Task to complete: Return only how many lines in the data include the string "callPos".

(Stored items)

/-! ## CLEAR_DISPLAY -/

/-- CLEAR_DISPLAY with a transport that answers: the clear frame, one flip of `vcom`, `sel` back at 0, `Done`; the
buffer is untouched, or filled with 0xFF if `CLEAR_DISPLAY_CLEARS_BUFFER` (the parameter of decision D12, both values
covered); `rot`, the parameters and the loop variables untouched. -/
def Obligations.ClearDisplaySendsTheClearFrame : Prop :=
  ∀ s : State, Ready s → Memory.wf s.fb = true → CallsSucceed 4 s →
    ∃ t, exec .clearDisplay s = .next t ∧
      t.trace = s.trace ++
        [.assertSelect, .tx (0x04#8 ||| s.vcom.setWidth 8 <<< 1), .tx 0x00#8, .deassertSelect] ∧
      t.vcom = s.vcom ^^^ 1#1 ∧ t.sel = .deasserted ∧ t.pos = .idle ∧ t.fault = .noFault ∧
      t.responses = s.responses ++ [.done] ∧
      (∀ a, readByte t.fb a = if s.cfg.clearDisplayClearsBuffer = true ∧ a < bufferBytes s.cfg then 0xFF#8
        else readByte s.fb a) ∧
      { t with fb := s.fb, vcom := s.vcom, pos := s.pos, callPos := s.callPos, busLog := s.busLog,
               responses := s.responses, answers := s.answers, draws := s.draws } = s

/-- The alternation law for clear (41_protocol_encoder.md section 3, marked there as derived): from `vcom = 0` two
clears send `04 00` and `06 00`, and `vcom` is 1 and then 0 again. -/
def Obligations.TwoClearsAlternateThePolarity : Prop :=
  ∀ s : State, Ready s → s.vcom = 0#1 → CallsSucceed 8 s →
    ∃ t u, exec .clearDisplay s = .next t ∧ exec .clearDisplay t = .next u ∧ t.vcom = 1#1 ∧ u.vcom = 0#1 ∧
      u.trace = s.trace ++ [.assertSelect, .tx 0x04#8, .tx 0x00#8, .deassertSelect,
                            .assertSelect, .tx 0x06#8, .tx 0x00#8, .deassertSelect]

/-- A transport call of CLEAR_DISPLAY that fails (the frozen state is the spec's decision D13): TransportFault(k) with
the position of the failing call, the calls before it in the trace and no other, `sel = 1` from k = 1 on, `vcom`
flipped only at k = 3; buffer and `rot` as before. -/
def Obligations.ClearDisplayStopsAtTheFailingCall : Prop :=
  ∀ (s : State) (k : Nat), Ready s → k < 4 → FailsAt k s →
    ∃ t, exec .clearDisplay s = .next t ∧ t.fault = .transportFault k ∧
      t.trace = s.trace ++ (clearFrame s.vcom).take k ∧
      t.sel = (if k = 0 then .deasserted else .asserted) ∧
      t.vcom = (if k = 3 then s.vcom ^^^ 1#1 else s.vcom) ∧
      t.responses = s.responses ++ [.fault 3] ∧ t.fb = s.fb ∧ t.rot = s.rot ∧ t.cfg = s.cfg ∧
      t.byteIndex = s.byteIndex ∧ t.prevLine = s.prevLine ∧ t.answers = s.answers.drop (k + 1)

/-! ## REFRESH -/

/-- REFRESH with a transport that answers: exactly the frame in closed form (41_protocol_encoder.md section 4, marked
there as derived from the loop), one flip of `vcom`, `sel` back at 0, `Done`; no byte of `FB`, not `rot` nor the
parameters change; the loop variables end at `N` and `H + 1`. -/
def Obligations.RefreshSendsTheRefreshFrame : Prop :=
  ∀ s : State, Ready s → CallsSucceed (4 + nativeHeight s.cfg * (bytesPerLine s.cfg + 2)) s →
    ∃ t, exec .refresh s = .next t ∧
      t.trace = s.trace ++ refreshFrame s.cfg s.vcom s.fb ∧
      t.vcom = s.vcom ^^^ 1#1 ∧ t.sel = .deasserted ∧ t.pos = .idle ∧ t.fault = .noFault ∧
      t.responses = s.responses ++ [.done] ∧
      t.byteIndex = bufferBytes s.cfg ∧ t.prevLine = nativeHeight s.cfg + 1 ∧
      (∀ a, readByte t.fb a = readByte s.fb a) ∧
      { t with vcom := s.vcom, byteIndex := s.byteIndex, prevLine := s.prevLine, pos := s.pos, callPos := s.callPos,
               busLog := s.busLog, responses := s.responses, answers := s.answers, draws := s.draws } = s

/-- A refresh makes `4 + H*(BPL + 2)` transport calls, `2 + H*(BPL + 2)` of them `Tx` (41_protocol_encoder.md section
4, marked there as derived): 2306 bytes for 128×128 (90_conflicts.md C1). -/
def Obligations.RefreshLengthIsTheClosedForm : Prop :=
  ∀ s : State, Ready s → CallsSucceed (4 + nativeHeight s.cfg * (bytesPerLine s.cfg + 2)) s →
    ∃ t, exec .refresh s = .next t ∧
      t.trace.length = s.trace.length + (4 + nativeHeight s.cfg * (bytesPerLine s.cfg + 2)) ∧
      ((t.trace.drop s.trace.length).filter (fun e => e ≠ .assertSelect ∧ e ≠ .deassertSelect)).length
        = 2 + nativeHeight s.cfg * (bytesPerLine s.cfg + 2) ∧
      (s.cfg.width = 128#16 → s.cfg.height = 128#16 →
        ((t.trace.drop s.trace.length).filter (fun e => e ≠ .assertSelect ∧ e ≠ .deassertSelect)).length = 2306)

/-- The line addresses: the byte at stream offset `1 + (L-1)*(BPL+2)` of a refresh is `L`, for `L = 1..H` in this
order (41_protocol_encoder.md section 4, marked there as derived). -/
def Obligations.RefreshAddressesEveryLineInOrder : Prop :=
  ∀ (s : State) (l : Nat), Ready s → CallsSucceed (4 + nativeHeight s.cfg * (bytesPerLine s.cfg + 2)) s →
    1 ≤ l → l ≤ nativeHeight s.cfg →
    ∃ t b, exec .refresh s = .next t ∧
      t.trace[s.trace.length + 1 + (1 + (l - 1) * (bytesPerLine s.cfg + 2))]? = some (.tx b) ∧ b.toNat = l

/-- A REFRESH sends what the commands before it wrote (20_memory.md section 5, decision D22): after a SET_PIXEL in
range, the byte the refresh sends for native line `y'`, place `x'/8`, has the value written at bit `x' mod 8`. -/
def Obligations.RefreshSendsThePixelWritten : Prop :=
  ∀ (s : State) (v : Bit) (x y : Coord) (x' y' : Nat), Ready s → Memory.wf s.fb = true →
    CallsSucceed (4 + nativeHeight s.cfg * (bytesPerLine s.cfg + 2)) s →
    transform s.cfg s.rot x.toInt y.toInt = ((x' : Int), (y' : Int)) → x' < nativeWidth s.cfg → y' < nativeHeight s.cfg →
    ∃ t u b, exec (.setPixel v x y) s = .next t ∧ exec .refresh t = .next u ∧
      u.trace[s.trace.length + 1 + (1 + y' * (bytesPerLine s.cfg + 2)) + (1 + x' / 8)]? = some (.tx b) ∧
      b.getLsbD (x' % 8) = (v == 1#1)

/-- Idempotence (41_protocol_encoder.md section 4, marked there as derived): two refreshes of an unchanged buffer send
the same events but for the command byte, which is 0x01 and 0x03 in one order or the other. -/
def Obligations.TwoRefreshesDifferInTheCommandByte : Prop :=
  ∀ s : State, Ready s → CallsSucceed (2 * (4 + nativeHeight s.cfg * (bytesPerLine s.cfg + 2))) s →
    ∃ t u c₁ c₂ rest, exec .refresh s = .next t ∧ exec .refresh t = .next u ∧
      t.trace = s.trace ++ .assertSelect :: .tx c₁ :: rest ∧
      u.trace = t.trace ++ .assertSelect :: .tx c₂ :: rest ∧
      ((c₁ = 0x01#8 ∧ c₂ = 0x03#8) ∨ (c₁ = 0x03#8 ∧ c₂ = 0x01#8))

/-- The encoder is a pure function: with a transport that never fails, what a CLEAR_DISPLAY appends to the trace
depends on `vcom` alone, and what a REFRESH appends on `vcom`, `FB`, `W` and `H` alone; not on `rot`, the history or
the bytes the transport returned. -/
def Obligations.EncoderIsAPureFunction : Prop :=
  (∀ s s' : State, Ready s → Ready s' → CallsSucceed 4 s → CallsSucceed 4 s' → s.vcom = s'.vcom →
    ∃ t t' events, exec .clearDisplay s = .next t ∧ exec .clearDisplay s' = .next t' ∧
      t.trace = s.trace ++ events ∧ t'.trace = s'.trace ++ events) ∧
  (∀ s s' : State, Ready s → Ready s' →
    CallsSucceed (4 + nativeHeight s.cfg * (bytesPerLine s.cfg + 2)) s →
    CallsSucceed (4 + nativeHeight s.cfg * (bytesPerLine s.cfg + 2)) s' →
    s.vcom = s'.vcom → s.cfg.width = s'.cfg.width → s.cfg.height = s'.cfg.height →
    (∀ a, a < bufferBytes s.cfg → readByte s.fb a = readByte s'.fb a) →
    ∃ t t' events, exec .refresh s = .next t ∧ exec .refresh s' = .next t' ∧
      t.trace = s.trace ++ events ∧ t'.trace = s'.trace ++ events)

/-- A transport call of REFRESH that fails (the frozen state is the spec's decision D13): TransportFault(k), the `k`
calls before it in the trace and no other, `sel = 1` from k = 1 on, `vcom` flipped if and only if `k >= 2`; buffer
and `rot` as before. -/
def Obligations.RefreshStopsAtTheFailingCall : Prop :=
  ∀ (s : State) (k : Nat), Ready s → k < 4 + nativeHeight s.cfg * (bytesPerLine s.cfg + 2) → FailsAt k s →
    ∃ t, exec .refresh s = .next t ∧ t.fault = .transportFault k ∧
      t.trace = s.trace ++ (refreshFrame s.cfg s.vcom s.fb).take k ∧
      t.sel = (if k = 0 then .deasserted else .asserted) ∧
      t.vcom = (if 2 ≤ k then s.vcom ^^^ 1#1 else s.vcom) ∧
      t.responses = s.responses ++ [.fault 3] ∧ t.fb = s.fb ∧ t.rot = s.rot ∧ t.cfg = s.cfg ∧
      t.answers = s.answers.drop (k + 1)

/-- Ownership: REFRESH never writes `FB`, whatever it answers; nothing except CLEAR_DISPLAY and REFRESH writes `vcom`
among the commands; and each REFRESH sends the contents `FB` has when it starts. -/
def Obligations.EncoderOwnsVcomAndOnlyReadsTheBuffer : Prop :=
  (∀ s t : State, exec .refresh s = .next t → t.fb = s.fb) ∧
  (∀ (i : Instr) (s t : State), i.isCommand = true → startsTransaction i = false → exec i s = .next t →
    t.vcom = s.vcom) ∧
  (∀ s : State, Ready s → CallsSucceed (4 + nativeHeight s.cfg * (bytesPerLine s.cfg + 2)) s →
    ∃ t, exec .refresh s = .next t ∧ ∀ y j, y < nativeHeight s.cfg → j < bytesPerLine s.cfg →
      t.trace[s.trace.length + 2 + y * (bytesPerLine s.cfg + 2) + (1 + j)]? =
        some (.tx (readByte s.fb (y * bytesPerLine s.cfg + j))))

/-- Whole machine: `vcom` changes at a step only if RESET arrives, if a CLEAR_DISPLAY or REFRESH arrives at an unfaulted
idle block, or if a transaction is in progress and nothing arrives. From 10_state.md section 4: "It is set by nothing
but the flip `vcom <- vcom ^ 1` inside CLEAR_DISPLAY ... and REFRESH". That a transaction is still in progress with an
illegal word recorded is the model's reading (DEDUCED, log 26). That `vcom` keeps its value on the quiet steps after
TxnOverlap interrupted a transaction is the model's choice (DESIGN CHOICE, log 17): the spec leaves that transaction's
further calls unspecified and says nothing of `vcom` there. -/
def Obligations.VcomChangesOnlyInTransactionsAndReset : Prop :=
  ∀ s t : State, step s = .next t → t.vcom ≠ s.vcom →
    (∃ rot bytes rest, s.schedule = .reset rot bytes :: rest) ∨
    (Ready s ∧ ∃ w i rest, Arrives w rest s ∧ decodeCommand w = .ok i ∧ startsTransaction i = true) ∨
    (MidTransaction s ∧ (s.schedule = [] ∨ ∃ rest, s.schedule = .quiet :: rest))

/-! ## Call by call -/

/-- Both forms of 41_protocol_encoder.md section 5 (decision D18) agree: CLEAR_DISPLAY or REFRESH taken one transport
call a step, with nothing arriving in between, leaves the very state the atomic command leaves, whatever the
transport answers. -/
def Obligations.CallByCallEqualsTheAtomicCommand : Prop :=
  ∀ (s : State) (i : Instr) (w : CmdWord), Ready s → s.schedule = [] → startsTransaction i = true →
    encode i = .command w →
    Host.Core.run Sys2Proof.core (4 + nativeHeight s.cfg * (bytesPerLine s.cfg + 2))
      { s with schedule := [.commandByCalls w] } = exec i s

/-- Steps 1 and 2 of a refresh, call by call: the select is asserted (`sel` becomes 1, `vcom` is not touched); then
byte 1 is `CMD_WRITE | vcom_bit` with the value `vcom` had, and `vcom` flips before any other byte is sent. No other
byte of a refresh flips it. The place of the polarity bit in the byte is derived in the spec (R62); one call a step is
the form of R122 (decision D18, log 10). -/
def Obligations.RefreshFlipsVcomRightAfterItsCommandByte : Prop :=
  (∀ (s : State) (w : CmdWord) (rest : List HostEvent), Ready s → encode .refresh = .command w →
    s.schedule = .commandByCalls w :: .quiet :: rest → CallsSucceed 2 s →
    ∃ t u, step s = .next t ∧ step t = .next u ∧
      t.trace = s.trace ++ [.assertSelect] ∧ t.sel = .asserted ∧ t.vcom = s.vcom ∧
      u.trace = s.trace ++ [.assertSelect, .tx (0x01#8 ||| s.vcom.setWidth 8 <<< 1)] ∧ u.sel = .asserted ∧
      u.vcom = s.vcom ^^^ 1#1) ∧
  (∀ (s t : State) (i : Instr), wireItemAt s = some i → exec i s = .next t →
    s.pos ≠ .refreshCommand → s.pos ≠ .clearTrailer → t.vcom = s.vcom)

Result: 2